[Records from a collection]
-- ==== Sys2Proof/Laws/Exec.lean ====
section
/-! SUPPORT. What exec does, by the three shapes of instruction: a pair fed to the parser, an operation that is admitted or
refused, and among these the pure ones. -/

namespace Sys2Proof.Machine

/-- A control pair is its two bytes offered to the parser. -/
theorem exec_pair {i : Instr} {c : Byte} (h : rxPairCode i = some c) (s : State) : exec i s = feedPair c s := by
  cases i <;> simp only [rxPairCode, Option.some.injEq, reduceCtorEq] at h <;> subst h <;> rfl

/-- Every operation of R109 is refused while another is in progress, and otherwise answers a next state. -/
theorem exec_operation {i : Instr} (h : rxPairCode i = none) :
    ∃ f : State → State, ∀ s, exec i s = whenIdle s fun t => .next (f t) := by
  cases i <;> simp only [rxPairCode, reduceCtorEq] at h <;> exact ⟨_, fun _ => rfl⟩

/-- A primitive or encoder command of an idle block returns its frame or its error, and writes nothing else. -/
theorem exec_pure {i : Instr} {s : State} {r : Except ErrCode (List Byte)} (hf : frameOf s.params i = some r)
    (hb : s.busy = false) (hs : s.st = .idle) : exec i s = .next (giveBack r s) := by
  cases i <;> simp only [frameOf, reduceCtorEq, Option.some.injEq] at hf <;> subst hf <;>
    simp only [exec, execStuffCmd, execStuffObj, execEStop, execEHomeAll, execEMread, execEAtcOn, execEAtcOff,
      execEAtcStep, execEStubHome, execEPushOn, execEPushOff, execESetPos, whenIdle_ready hb hs]

/-- What a pure operation leaves on the result port. -/
theorem giveBack_eq (r : Except ErrCode (List Byte)) :
    ∃ q : Ret, q ≠ .nothing ∧ ∀ s : State, giveBack r s = { s with ret := q } := by
  cases r with
  | ok frame => exact ⟨.frame frame, by simp, fun _ => rfl⟩
  | error e => exact ⟨.error e, by simp, fun _ => rfl⟩

/-- What every operation of R109 leaves as it was, whatever it is. -/
structure OperationFrame (i : Instr) (s t : State) : Prop where
  busy : s.busy = false
  st : s.st = .idle
  tx : s.tx <+: t.tx
  params : t.params = s.params
  rx : t.rx = s.rx
  conn : t.conn = s.conn ∨ (∃ a n, i = .connect a n) ∨ i = .close
  continuousOff : t.continuousOff = s.continuousOff ∨
    (t.continuousOff = false ∧ ((∃ a n, i = .connect a n) ∨ i = .autotuning true))
  res : t.res = s.res ∨ (frameOf s.params i = none ∧ i ≠ .rdConfirm ∧ i ≠ .rdObject ∧ i ≠ .rdMotor)

theorem operationFrame_giveBack {i : Instr} {s : State} (hb : s.busy = false) (hs : s.st = .idle)
    (r : Except ErrCode (List Byte)) : OperationFrame i s (giveBack r s) := by
  obtain ⟨q, -, h⟩ := giveBack_eq r
  rw [h]
  exact ⟨hb, hs, List.prefix_rfl, rfl, rfl, .inl rfl, .inl rfl, .inl rfl⟩

theorem operationFrame_startRead {i : Instr} {s : State} (hb : s.busy = false) (hs : s.st = .idle) (k : ReadKind) :
    OperationFrame i s (startRead k s) :=
  ⟨hb, hs, List.prefix_rfl, rfl, rfl, .inl rfl, .inl rfl, .inl rfl⟩

theorem operationFrame_transact {i : Instr} {s : State} (hb : s.busy = false) (hs : s.st = .idle)
    {pre : State → State} {off : Bool} (hp : pre (beginOp s) = { beginOp s with continuousOff := off })
    (hoff : off = s.continuousOff ∨ (off = false ∧ i = .autotuning true))
    (hi : frameOf s.params i = none ∧ i ≠ .rdConfirm ∧ i ≠ .rdObject ∧ i ≠ .rdMotor) (argOk : Bool)
    (frame : Except ErrCode (List Byte)) (read : Option Txn) :
    OperationFrame i s (transact argOk frame pre read s) := by
  obtain ⟨h1, h2, h3⟩ := transact_cases hs hp argOk frame read
  have hc : (transact argOk frame pre read s).continuousOff = s.continuousOff ∨
      ((transact argOk frame pre read s).continuousOff = false ∧
        ((∃ a n, i = .connect a n) ∨ i = .autotuning true)) := by
    rcases h2 with h2 | h2
    · exact .inl h2
    · rcases hoff with ho | ⟨ho, hi⟩
      · exact .inl (h2.trans ho)
      · exact .inr ⟨h2.trans ho, .inr hi⟩
  rcases h3 with ⟨he, -⟩ | ⟨x, -, hst, -⟩
  · exact ⟨hb, hs, h1, by rw [he], by rw [he], .inl (by rw [he]), hc, .inr hi⟩
  · exact ⟨hb, hs, h1, by rw [hst], by rw [hst], .inl (by rw [hst]), hc, .inr hi⟩

/-- Everything an operation of R109 that answers a next state can do to the registers other operations rely on. -/
theorem exec_operation_frame {i : Instr} {s t : State} (hi : rxPairCode i = none) (ht : exec i s = .next t) :
    OperationFrame i s t := by
  cases i <;> simp only [rxPairCode, reduceCtorEq] at hi <;>
    simp only [exec, execStuffCmd, execStuffObj, execEStop, execEHomeAll, execEMread, execEAtcOn, execEAtcOff,
      execEAtcStep, execEStubHome, execEPushOn, execEPushOff, execESetPos, execRdConfirm, execRdObject, execRdMotor,
      execConnect, execClose, execSetMotorPositions, execReadMotorPositions, execAllStubsHome, execHardStopMotors,
      execAutotuning, execSingleAutotuningStep, execSelectedStubHome, execSendTunePositionsOnOff] at ht <;>
    obtain ⟨hb, hs, ht⟩ := whenIdle_eq_next ht <;> cases ht
  case connect a n =>
    obtain ⟨h, -, hf⟩ := connectOp_frame a n hs
    refine ⟨hb, hs, by rw [h], by rw [h], by rw [h], .inr (.inl ⟨a, n, rfl⟩), ?_, .inr (by simp [frameOf])⟩
    exact hf.symm.imp_right fun hf => ⟨hf, .inl ⟨a, n, rfl⟩⟩
  case close =>
    unfold closeOp
    rw [closeLink_eq]
    exact ⟨hb, hs, List.prefix_rfl, rfl, rfl, .inr (.inr rfl), .inl rfl, .inr (by simp [frameOf])⟩
  case autotuning on =>
    refine operationFrame_transact hb hs (clearOff_eq on _) ?_ (by simp [frameOf]) _ _ _
    cases on
    · exact .inl rfl
    · exact .inr ⟨rfl, rfl⟩
  all_goals first
    | exact operationFrame_giveBack hb hs _
    | exact operationFrame_startRead hb hs _
    | exact operationFrame_transact hb hs (noPreWrite_eq _) (.inl rfl) (by simp [frameOf]) _ _ _

/-! ## The counter between two reads

R283 says that `rcnt` holds its reset value whenever the block is idle; R176 and the vectors leave the last read's value there
(log 16). No instruction can tell the two apart. -/

/-- What an operation does from an idle block is the same for every value of `rcnt`, which is carried along where no read
starts. -/
abbrev RcntUnread (f : State → State) (s : State) (n : Nat) : Prop :=
  f { s with rcnt := n } = f s ∨
    ((f s).st = .idle ∧ (f s).rcnt = s.rcnt ∧ f { s with rcnt := n } = { f s with rcnt := n })

theorem rcntUnread_transact {s : State} (hs : s.st = .idle) {pre : State → State} {off : Bool}
    (hp : ∀ m, pre (beginOp { s with rcnt := m }) = { beginOp { s with rcnt := m } with continuousOff := off })
    (argOk : Bool) (frame : Except ErrCode (List Byte)) (read : Option Txn) (n : Nat) :
    RcntUnread (transact argOk frame pre read) s n := by
  have hp' : pre (beginOp s) = { beginOp s with continuousOff := off } := hp s.rcnt
  have hd := drawWrite_of_eq (s := s) (u := { s with rcnt := n }) rfl rfl
  unfold RcntUnread
  by_cases hc : s.conn = .disconnected
  · rw [transact_disconnected hs hc, transact_disconnected (s := { s with rcnt := n }) hs hc]
    exact .inr ⟨hs, rfl, rfl⟩
  · have hc : s.conn = .connected := by cases h : s.conn <;> simp_all
    match argOk, frame, hw : (drawWrite s).1, read with
    | false, _, _, _ =>
      rw [transact_badArgument hs hc, transact_badArgument (s := { s with rcnt := n }) hs hc]
      exact .inr ⟨hs, rfl, rfl⟩
    | true, .error _, _, _ =>
      rw [transact_badFrame hs hc, transact_badFrame (s := { s with rcnt := n }) hs hc]
      exact .inr ⟨hs, rfl, rfl⟩
    | true, .ok _, .fail _, _ =>
      rw [transact_write_fail hs hc hw hp',
        transact_write_fail (s := { s with rcnt := n }) hs hc (by rw [hd]; exact hw) (hp n), hd]
      exact .inr ⟨hs, rfl, rfl⟩
    | true, .ok _, .ok, none =>
      rw [transact_write_ok hc hw hp',
        transact_write_ok (s := { s with rcnt := n }) hc (by rw [hd]; exact hw) (hp n), hd]
      exact .inr ⟨hs, rfl, rfl⟩
    | true, .ok _, .ok, some _ =>
      rw [transact_start hc hw hp',
        transact_start (s := { s with rcnt := n }) hc (by rw [hd]; exact hw) (hp n), hd]
      exact .inl rfl

theorem rcntUnread_connect {s : State} (hs : s.st = .idle) (a : List Byte) (b n : Nat) :
    RcntUnread (connectOp a b) s n := by
  right
  cases hd : s.openDraws with
  | nil =>
    simp only [connectOp, closeLink_eq, openLink_eq, drawOpen, hd, beginOp]
    split <;> simp [raise_idle, hs, endOp]
  | cons d ds =>
    simp only [connectOp, closeLink_eq, openLink_eq, drawOpen, hd, beginOp]
    split <;> simp [raise_idle, hs, endOp]

/-- From a block with no read active no instruction reads `rcnt`: each does the same for every value of it. -/
theorem exec_rcnt_unread (i : Instr) {s : State} (hs : s.st = .idle) (n : Nat) :
    exec i { s with rcnt := n } = exec i s ∨
      ∃ t, exec i s = .next t ∧ t.st = .idle ∧ t.rcnt = s.rcnt ∧ exec i { s with rcnt := n } = .next { t with rcnt := n } := by
  cases hi : rxPairCode i with
  | some c =>
    rw [exec_pair hi, exec_pair hi, feedPair_idle hs, feedPair_idle (s := { s with rcnt := n }) hs]
    exact .inr ⟨_, rfl, hs, rfl, rfl⟩
  | none =>
    by_cases hb : s.busy = true
    · obtain ⟨f, hf⟩ := exec_operation hi
      rw [hf, hf, whenIdle_busy hb, whenIdle_busy (s := { s with rcnt := n }) hb]
      exact .inl rfl
    · have hb : s.busy = false := by simpa using hb
      have lift (f : State → State) (h : RcntUnread f s n) :
          Host.Outcome.next (f { s with rcnt := n }) = (.next (f s) : Step) ∨ ∃ t, (.next (f s) : Step) = .next t ∧
            t.st = .idle ∧ t.rcnt = s.rcnt ∧ (.next (f { s with rcnt := n }) : Step) = .next { t with rcnt := n } :=
        h.imp (by rintro h; rw [h]) fun ⟨h1, h2, h3⟩ => ⟨_, rfl, h1, h2, by rw [h3]⟩
      have give (r : Except ErrCode (List Byte)) : RcntUnread (giveBack r) s n := by
        cases r <;> exact .inr ⟨hs, rfl, rfl⟩
      cases i <;> simp only [rxPairCode, reduceCtorEq] at hi <;>
        simp only [exec, execStuffCmd, execStuffObj, execEStop, execEHomeAll, execEMread, execEAtcOn, execEAtcOff,
          execEAtcStep, execEStubHome, execEPushOn, execEPushOff, execESetPos, execRdConfirm, execRdObject, execRdMotor,
          execConnect, execClose, execSetMotorPositions, execReadMotorPositions, execAllStubsHome, execHardStopMotors,
          execAutotuning, execSingleAutotuningStep, execSelectedStubHome, execSendTunePositionsOnOff,
          whenIdle_ready hb hs, whenIdle_ready (s := { s with rcnt := n }) hb hs]
      case connect a b => exact lift (connectOp a b) (rcntUnread_connect hs a b n)
      case close => exact lift closeOp (.inr (by unfold closeOp; rw [closeLink_eq, closeLink_eq]; exact ⟨hs, rfl, rfl⟩))
      case autotuning on =>
        have hp (m : Nat) : clearOff on (beginOp { s with rcnt := m }) =
            { beginOp { s with rcnt := m } with continuousOff := if on then false else s.continuousOff } :=
          clearOff_eq on _
        exact lift (transact _ _ _ _) (rcntUnread_transact hs hp _ _ _ n)
      all_goals first
        | exact lift (giveBack _) (give _)
        | exact .inl rfl
        | exact lift (transact _ _ _ _) (rcntUnread_transact hs (fun _ => noPreWrite_eq _) _ _ _ n)
end Sys2Proof.Machine
end

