-- ==== Sys2Proof/Tests/Slice0.lean ====
section
/-! SUPPORT. Tests: expected values are taken from the spec's own vectors (95_test_vectors.md: W, K, E, P, T) and tables, the
bytes of a spelling from R109 and US-ASCII (R101). Each is about one decoding or one step on a small state. -/

namespace Sys2Proof.Tests

open Sys2Proof Sys2Proof.Machine

/-- An instance with small parameters written out: MS = 0x4D, CONFIRM, ONE_IS_ON, capacity 64, no resync bound. -/
def parameters : Params := ⟨0x4D, .confirm, .oneIsOn, 64, none⟩

/-- The block after reset with these parameters and nothing in the backlog. -/
def fresh : State := State.instantiate parameters []

/-- Connected, with one successful write ahead. -/
def linked : State := { fresh with conn := .connected, writeDraws := [.ok] }

/-- A read of kind `k` in state `st`, with RX events ahead. -/
def reading (k : ReadKind) (st : PState) (rx : List RxEvent) : State := { fresh with kind := k, st := st, rx := rx }

/-- The state an outcome goes on with. -/
def nextOf : Step → Option State
  | .next s => some s
  | .fault _ => none
  | .refused _ => none

def retOf (o : Step) : Option Ret := (nextOf o).map State.ret

def resOf (o : Step) : Option Result := (nextOf o).map State.res

def txOf (o : Step) : Option (List Byte) := (nextOf o).map State.tx

/-! ## Well-formedness: one ill-formed term for each check -/

/-- R95: the four codes with rows of their own are no RX_OTHER_PAIR, and their neighbours are. -/
theorem test_otherPair_wellFormed :
    ([0x80, 0x1C, 0x10, 0x04].all fun c => !(Instr.rxOtherPair c).wellFormed) = true ∧
      ([0x00, 0x03, 0x05, 0x0F, 0x11, 0x1B, 0x1D, 0x7F, 0x81, 0xFF].all fun c => (Instr.rxOtherPair c).wellFormed) = true := by
  decide

/-- A quoted address cannot hold a quote. -/
theorem test_connect_spellable :
    (Instr.connect [0x43, 0x22] 9600).spellable = false ∧ (Instr.connect [0x43] 9600).spellable = true := by decide

/-- An ill-formed request is refused when it is taken. -/
theorem test_illFormed_refused :
    step { fresh with port := [⟨.rxOtherPair 0x10, true⟩] } = .refused .illFormed := rfl

/-! ## Decoding: the bytes of every row -/

/-- `STUFF_CMD 19` (R109). -/
theorem test_decode_stuffCmd :
    decode [0x53, 0x54, 0x55, 0x46, 0x46, 0x5F, 0x43, 0x4D, 0x44, 0x20, 0x31, 0x39] = .ok (.stuffCmd 0x13) := by decide

/-- The forms of a number that log 27 settles: 0x1c and 0x1C, 007, and 0X1C and 0x, which are none. -/
theorem test_decode_numbers :
    wordToken [0x30, 0x78, 0x31, 0x63] = .ok (.num 28) ∧ wordToken [0x30, 0x78, 0x31, 0x43] = .ok (.num 28) ∧
      wordToken [0x30, 0x30, 0x37] = .ok (.num 7) ∧ wordToken [0x30, 0x58, 0x31, 0x43] = .error .badNumber ∧
      wordToken [0x30, 0x78] = .error .badNumber := by decide

/-- `STUFF_OBJ [0x80, 1], 99` (R109). -/
theorem test_decode_stuffObj :
    decode [0x53, 0x54, 0x55, 0x46, 0x46, 0x5F, 0x4F, 0x42, 0x4A, 0x20, 0x5B, 0x30, 0x78, 0x38, 0x30, 0x2C,
      0x20, 0x31, 0x5D, 0x2C, 0x20, 0x39, 0x39] = .ok (.stuffObj [0x80, 0x01] 0x63) := by decide

/-- `E_STOP` (R109). -/
theorem test_decode_eStop :
    decode [0x45, 0x5F, 0x53, 0x54, 0x4F, 0x50] = .ok (.eStop) := by decide

/-- `E_HOME_ALL` (R109). -/
theorem test_decode_eHomeAll :
    decode [0x45, 0x5F, 0x48, 0x4F, 0x4D, 0x45, 0x5F, 0x41, 0x4C, 0x4C] = .ok (.eHomeAll) := by decide

/-- `E_MREAD` (R109). -/
theorem test_decode_eMread :
    decode [0x45, 0x5F, 0x4D, 0x52, 0x45, 0x41, 0x44] = .ok (.eMread) := by decide

/-- `E_ATC_ON` (R109). -/
theorem test_decode_eAtcOn :
    decode [0x45, 0x5F, 0x41, 0x54, 0x43, 0x5F, 0x4F, 0x4E] = .ok (.eAtcOn) := by decide

/-- `E_ATC_OFF` (R109). -/
theorem test_decode_eAtcOff :
    decode [0x45, 0x5F, 0x41, 0x54, 0x43, 0x5F, 0x4F, 0x46, 0x46] = .ok (.eAtcOff) := by decide

/-- `E_ATC_STEP` (R109). -/
theorem test_decode_eAtcStep :
    decode [0x45, 0x5F, 0x41, 0x54, 0x43, 0x5F, 0x53, 0x54, 0x45, 0x50] = .ok (.eAtcStep) := by decide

> Aim of the task
Scan the entries above, and wherever a line holds the string "execRdMotor", copy it.

> Problem solution
      execEAtcStep, execEStubHome, execEPushOn, execEPushOff, execESetPos, execRdConfirm, execRdObject, execRdMotor,
          execEAtcStep, execEStubHome, execEPushOn, execEPushOff, execESetPos, execRdConfirm, execRdObject, execRdMotor,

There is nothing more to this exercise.